(Stored data)
········
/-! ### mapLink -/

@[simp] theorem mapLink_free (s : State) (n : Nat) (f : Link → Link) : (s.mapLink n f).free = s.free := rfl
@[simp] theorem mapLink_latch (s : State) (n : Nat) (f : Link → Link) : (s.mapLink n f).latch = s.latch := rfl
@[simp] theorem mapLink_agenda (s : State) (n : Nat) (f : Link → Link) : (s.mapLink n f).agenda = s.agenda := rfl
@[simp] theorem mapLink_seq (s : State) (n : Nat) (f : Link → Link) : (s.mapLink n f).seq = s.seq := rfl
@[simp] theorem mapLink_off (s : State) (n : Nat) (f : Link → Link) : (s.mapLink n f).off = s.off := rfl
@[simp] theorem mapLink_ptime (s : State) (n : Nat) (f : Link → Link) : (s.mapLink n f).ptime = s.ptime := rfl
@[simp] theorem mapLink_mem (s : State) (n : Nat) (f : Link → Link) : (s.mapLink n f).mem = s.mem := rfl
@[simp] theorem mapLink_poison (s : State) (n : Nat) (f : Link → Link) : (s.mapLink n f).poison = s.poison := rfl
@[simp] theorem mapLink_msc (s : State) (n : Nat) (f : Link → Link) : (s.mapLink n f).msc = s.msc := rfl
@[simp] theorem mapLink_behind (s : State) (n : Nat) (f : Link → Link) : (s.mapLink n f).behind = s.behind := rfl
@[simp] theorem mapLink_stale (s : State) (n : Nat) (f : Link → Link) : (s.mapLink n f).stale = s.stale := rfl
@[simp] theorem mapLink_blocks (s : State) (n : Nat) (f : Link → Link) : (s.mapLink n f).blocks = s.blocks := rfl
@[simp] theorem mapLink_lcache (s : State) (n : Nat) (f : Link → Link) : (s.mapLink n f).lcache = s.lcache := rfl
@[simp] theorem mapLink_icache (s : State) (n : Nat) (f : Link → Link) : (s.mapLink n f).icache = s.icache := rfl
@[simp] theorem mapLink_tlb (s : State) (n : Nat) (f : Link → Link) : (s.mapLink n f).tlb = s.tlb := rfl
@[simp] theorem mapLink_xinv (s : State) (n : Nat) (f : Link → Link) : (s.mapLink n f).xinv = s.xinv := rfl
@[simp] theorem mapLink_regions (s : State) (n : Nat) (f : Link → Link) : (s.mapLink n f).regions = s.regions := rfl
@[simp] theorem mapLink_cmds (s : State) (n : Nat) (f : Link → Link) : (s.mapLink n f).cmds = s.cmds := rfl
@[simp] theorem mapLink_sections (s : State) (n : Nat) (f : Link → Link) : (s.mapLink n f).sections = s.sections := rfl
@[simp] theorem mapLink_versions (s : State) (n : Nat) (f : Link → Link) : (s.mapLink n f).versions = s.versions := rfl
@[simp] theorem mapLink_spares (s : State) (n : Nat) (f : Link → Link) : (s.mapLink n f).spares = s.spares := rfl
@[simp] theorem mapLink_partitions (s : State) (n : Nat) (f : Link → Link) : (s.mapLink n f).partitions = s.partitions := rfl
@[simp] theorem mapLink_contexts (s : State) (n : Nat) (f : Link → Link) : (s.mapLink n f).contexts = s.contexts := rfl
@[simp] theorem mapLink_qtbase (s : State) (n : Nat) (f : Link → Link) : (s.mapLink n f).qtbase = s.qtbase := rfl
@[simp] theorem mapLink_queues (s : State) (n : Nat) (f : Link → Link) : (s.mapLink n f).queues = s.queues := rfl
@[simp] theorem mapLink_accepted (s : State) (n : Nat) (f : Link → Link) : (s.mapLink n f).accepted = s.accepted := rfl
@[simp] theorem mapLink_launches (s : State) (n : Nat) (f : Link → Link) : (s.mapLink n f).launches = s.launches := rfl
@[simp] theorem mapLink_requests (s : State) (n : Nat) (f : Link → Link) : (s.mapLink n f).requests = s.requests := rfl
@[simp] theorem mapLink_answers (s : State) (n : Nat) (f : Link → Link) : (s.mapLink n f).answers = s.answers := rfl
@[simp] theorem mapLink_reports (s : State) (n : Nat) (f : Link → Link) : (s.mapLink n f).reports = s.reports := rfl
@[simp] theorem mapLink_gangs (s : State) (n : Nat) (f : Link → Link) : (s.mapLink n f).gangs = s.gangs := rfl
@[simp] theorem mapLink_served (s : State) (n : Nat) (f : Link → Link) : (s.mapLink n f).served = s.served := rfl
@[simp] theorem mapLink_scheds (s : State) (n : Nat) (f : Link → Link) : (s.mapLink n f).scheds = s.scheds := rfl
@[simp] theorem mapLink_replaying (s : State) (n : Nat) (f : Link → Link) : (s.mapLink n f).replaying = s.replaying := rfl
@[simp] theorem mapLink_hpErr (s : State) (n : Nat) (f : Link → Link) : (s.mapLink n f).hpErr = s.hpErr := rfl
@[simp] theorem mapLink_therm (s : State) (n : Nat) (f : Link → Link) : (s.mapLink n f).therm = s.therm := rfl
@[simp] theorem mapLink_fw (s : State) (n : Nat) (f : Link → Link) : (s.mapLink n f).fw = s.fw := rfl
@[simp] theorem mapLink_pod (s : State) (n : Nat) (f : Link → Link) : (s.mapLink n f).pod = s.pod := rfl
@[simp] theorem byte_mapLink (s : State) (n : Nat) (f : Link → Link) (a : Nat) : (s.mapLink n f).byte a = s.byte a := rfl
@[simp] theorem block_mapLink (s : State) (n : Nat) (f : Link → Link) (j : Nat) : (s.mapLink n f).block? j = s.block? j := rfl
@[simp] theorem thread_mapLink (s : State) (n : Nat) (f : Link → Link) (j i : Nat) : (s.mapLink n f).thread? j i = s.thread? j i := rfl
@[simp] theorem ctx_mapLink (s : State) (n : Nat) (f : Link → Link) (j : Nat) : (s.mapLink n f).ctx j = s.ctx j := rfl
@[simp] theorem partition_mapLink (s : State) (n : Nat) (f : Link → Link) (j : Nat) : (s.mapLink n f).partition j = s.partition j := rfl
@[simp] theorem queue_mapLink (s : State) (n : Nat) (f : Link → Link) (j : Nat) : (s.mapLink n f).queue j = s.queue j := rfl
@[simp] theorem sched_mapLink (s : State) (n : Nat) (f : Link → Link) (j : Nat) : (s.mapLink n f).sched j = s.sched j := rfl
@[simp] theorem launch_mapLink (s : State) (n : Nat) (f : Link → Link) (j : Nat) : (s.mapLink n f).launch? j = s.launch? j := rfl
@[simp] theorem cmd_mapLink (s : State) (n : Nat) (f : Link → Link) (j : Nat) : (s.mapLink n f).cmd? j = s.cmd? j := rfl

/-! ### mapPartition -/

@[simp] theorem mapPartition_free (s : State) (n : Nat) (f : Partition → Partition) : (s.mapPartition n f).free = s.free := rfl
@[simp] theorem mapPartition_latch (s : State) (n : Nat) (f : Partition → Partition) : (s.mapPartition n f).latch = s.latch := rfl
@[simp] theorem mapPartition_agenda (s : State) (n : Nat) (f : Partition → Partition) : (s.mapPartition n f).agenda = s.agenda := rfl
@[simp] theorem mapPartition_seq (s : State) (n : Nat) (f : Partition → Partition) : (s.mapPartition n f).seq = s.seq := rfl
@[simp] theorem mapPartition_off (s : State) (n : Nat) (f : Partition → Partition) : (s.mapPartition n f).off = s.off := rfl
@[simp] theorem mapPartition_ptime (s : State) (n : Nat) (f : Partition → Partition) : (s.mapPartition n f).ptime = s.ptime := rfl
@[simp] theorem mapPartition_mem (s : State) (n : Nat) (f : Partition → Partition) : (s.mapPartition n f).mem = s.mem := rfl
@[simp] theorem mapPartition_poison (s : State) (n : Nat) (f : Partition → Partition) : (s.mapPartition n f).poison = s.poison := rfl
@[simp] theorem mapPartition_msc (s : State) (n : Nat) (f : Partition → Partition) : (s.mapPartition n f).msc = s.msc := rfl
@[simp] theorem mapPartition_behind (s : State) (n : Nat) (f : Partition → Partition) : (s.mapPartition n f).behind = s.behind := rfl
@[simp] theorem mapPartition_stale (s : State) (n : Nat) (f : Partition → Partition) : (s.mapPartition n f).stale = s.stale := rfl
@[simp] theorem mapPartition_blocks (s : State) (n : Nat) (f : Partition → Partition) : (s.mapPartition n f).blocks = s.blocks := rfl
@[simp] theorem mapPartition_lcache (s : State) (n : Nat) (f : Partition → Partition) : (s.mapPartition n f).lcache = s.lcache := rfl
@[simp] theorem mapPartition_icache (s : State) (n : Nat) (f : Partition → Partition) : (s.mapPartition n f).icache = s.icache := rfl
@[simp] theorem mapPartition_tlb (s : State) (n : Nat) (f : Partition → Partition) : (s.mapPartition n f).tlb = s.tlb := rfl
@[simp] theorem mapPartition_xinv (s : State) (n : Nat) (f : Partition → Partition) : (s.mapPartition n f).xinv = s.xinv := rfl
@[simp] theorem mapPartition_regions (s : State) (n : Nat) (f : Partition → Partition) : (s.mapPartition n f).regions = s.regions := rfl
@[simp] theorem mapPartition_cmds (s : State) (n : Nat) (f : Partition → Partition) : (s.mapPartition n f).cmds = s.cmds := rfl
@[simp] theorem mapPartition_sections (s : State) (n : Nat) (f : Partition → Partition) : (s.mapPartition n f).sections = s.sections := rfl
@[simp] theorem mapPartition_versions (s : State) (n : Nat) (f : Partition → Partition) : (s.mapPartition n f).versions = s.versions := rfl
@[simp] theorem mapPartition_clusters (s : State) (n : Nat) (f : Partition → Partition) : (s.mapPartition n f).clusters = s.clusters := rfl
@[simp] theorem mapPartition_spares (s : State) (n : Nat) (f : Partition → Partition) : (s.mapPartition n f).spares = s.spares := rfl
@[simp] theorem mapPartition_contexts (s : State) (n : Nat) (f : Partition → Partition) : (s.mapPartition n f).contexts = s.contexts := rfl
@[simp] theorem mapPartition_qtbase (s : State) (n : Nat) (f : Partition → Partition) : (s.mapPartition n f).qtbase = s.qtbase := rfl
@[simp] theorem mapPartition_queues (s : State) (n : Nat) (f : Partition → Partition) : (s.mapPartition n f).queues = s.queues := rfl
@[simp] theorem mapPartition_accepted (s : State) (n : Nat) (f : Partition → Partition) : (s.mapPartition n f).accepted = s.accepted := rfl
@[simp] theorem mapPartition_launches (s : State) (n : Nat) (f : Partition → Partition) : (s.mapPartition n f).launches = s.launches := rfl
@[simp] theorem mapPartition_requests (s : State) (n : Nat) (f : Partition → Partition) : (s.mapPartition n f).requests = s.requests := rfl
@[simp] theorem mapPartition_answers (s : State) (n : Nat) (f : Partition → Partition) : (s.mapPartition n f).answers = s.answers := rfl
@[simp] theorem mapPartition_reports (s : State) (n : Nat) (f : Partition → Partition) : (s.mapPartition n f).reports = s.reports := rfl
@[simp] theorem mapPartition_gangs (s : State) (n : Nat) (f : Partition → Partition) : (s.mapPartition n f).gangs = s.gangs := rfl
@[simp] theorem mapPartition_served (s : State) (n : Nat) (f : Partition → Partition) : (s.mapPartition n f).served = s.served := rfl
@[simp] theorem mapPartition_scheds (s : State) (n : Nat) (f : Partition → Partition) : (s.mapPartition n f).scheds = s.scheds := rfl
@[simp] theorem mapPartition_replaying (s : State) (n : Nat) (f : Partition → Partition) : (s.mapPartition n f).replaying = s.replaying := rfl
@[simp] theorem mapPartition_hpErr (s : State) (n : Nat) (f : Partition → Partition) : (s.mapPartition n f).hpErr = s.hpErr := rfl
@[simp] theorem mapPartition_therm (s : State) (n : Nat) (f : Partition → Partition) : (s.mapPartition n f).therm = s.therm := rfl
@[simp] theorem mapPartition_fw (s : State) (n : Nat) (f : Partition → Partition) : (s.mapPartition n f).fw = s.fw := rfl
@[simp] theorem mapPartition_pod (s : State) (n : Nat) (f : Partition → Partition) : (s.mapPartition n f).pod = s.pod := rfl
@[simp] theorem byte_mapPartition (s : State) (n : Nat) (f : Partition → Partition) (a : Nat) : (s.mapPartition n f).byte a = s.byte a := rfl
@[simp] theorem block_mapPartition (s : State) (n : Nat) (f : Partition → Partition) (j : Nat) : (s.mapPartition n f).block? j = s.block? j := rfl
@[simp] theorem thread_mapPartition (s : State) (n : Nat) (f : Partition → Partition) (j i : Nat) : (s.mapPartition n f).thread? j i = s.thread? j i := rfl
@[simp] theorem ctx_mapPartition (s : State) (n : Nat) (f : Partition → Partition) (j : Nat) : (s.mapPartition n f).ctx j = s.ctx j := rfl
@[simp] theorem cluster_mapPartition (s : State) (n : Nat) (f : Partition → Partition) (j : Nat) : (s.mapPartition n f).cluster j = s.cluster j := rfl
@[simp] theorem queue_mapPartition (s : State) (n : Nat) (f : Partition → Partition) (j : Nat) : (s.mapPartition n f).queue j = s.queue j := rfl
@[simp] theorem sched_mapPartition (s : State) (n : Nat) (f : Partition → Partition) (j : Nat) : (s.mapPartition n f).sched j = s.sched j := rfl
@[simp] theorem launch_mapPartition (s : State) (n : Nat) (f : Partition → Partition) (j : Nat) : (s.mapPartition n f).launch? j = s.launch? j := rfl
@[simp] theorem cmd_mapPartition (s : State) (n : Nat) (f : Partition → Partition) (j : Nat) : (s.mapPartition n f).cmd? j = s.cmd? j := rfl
········
#### Assigned task
Please make an exact copy of the lines above from the line with "(s.mapLink n f).gangs = s.gangs := rfl" through the line with "theorem launch_mapLink (s", both ends included.

#### Expected answer
@[simp] theorem mapLink_gangs (s : State) (n : Nat) (f : Link → Link) : (s.mapLink n f).gangs = s.gangs := rfl
@[simp] theorem mapLink_served (s : State) (n : Nat) (f : Link → Link) : (s.mapLink n f).served = s.served := rfl
@[simp] theorem mapLink_scheds (s : State) (n : Nat) (f : Link → Link) : (s.mapLink n f).scheds = s.scheds := rfl
@[simp] theorem mapLink_replaying (s : State) (n : Nat) (f : Link → Link) : (s.mapLink n f).replaying = s.replaying := rfl
@[simp] theorem mapLink_hpErr (s : State) (n : Nat) (f : Link → Link) : (s.mapLink n f).hpErr = s.hpErr := rfl
@[simp] theorem mapLink_therm (s : State) (n : Nat) (f : Link → Link) : (s.mapLink n f).therm = s.therm := rfl
@[simp] theorem mapLink_fw (s : State) (n : Nat) (f : Link → Link) : (s.mapLink n f).fw = s.fw := rfl
@[simp] theorem mapLink_pod (s : State) (n : Nat) (f : Link → Link) : (s.mapLink n f).pod = s.pod := rfl
@[simp] theorem byte_mapLink (s : State) (n : Nat) (f : Link → Link) (a : Nat) : (s.mapLink n f).byte a = s.byte a := rfl
@[simp] theorem block_mapLink (s : State) (n : Nat) (f : Link → Link) (j : Nat) : (s.mapLink n f).block? j = s.block? j := rfl
@[simp] theorem thread_mapLink (s : State) (n : Nat) (f : Link → Link) (j i : Nat) : (s.mapLink n f).thread? j i = s.thread? j i := rfl
@[simp] theorem ctx_mapLink (s : State) (n : Nat) (f : Link → Link) (j : Nat) : (s.mapLink n f).ctx j = s.ctx j := rfl
@[simp] theorem partition_mapLink (s : State) (n : Nat) (f : Link → Link) (j : Nat) : (s.mapLink n f).partition j = s.partition j := rfl
@[simp] theorem queue_mapLink (s : State) (n : Nat) (f : Link → Link) (j : Nat) : (s.mapLink n f).queue j = s.queue j := rfl
@[simp] theorem sched_mapLink (s : State) (n : Nat) (f : Link → Link) (j : Nat) : (s.mapLink n f).sched j = s.sched j := rfl
@[simp] theorem launch_mapLink (s : State) (n : Nat) (f : Link → Link) (j : Nat) : (s.mapLink n f).launch? j = s.launch? j := rfl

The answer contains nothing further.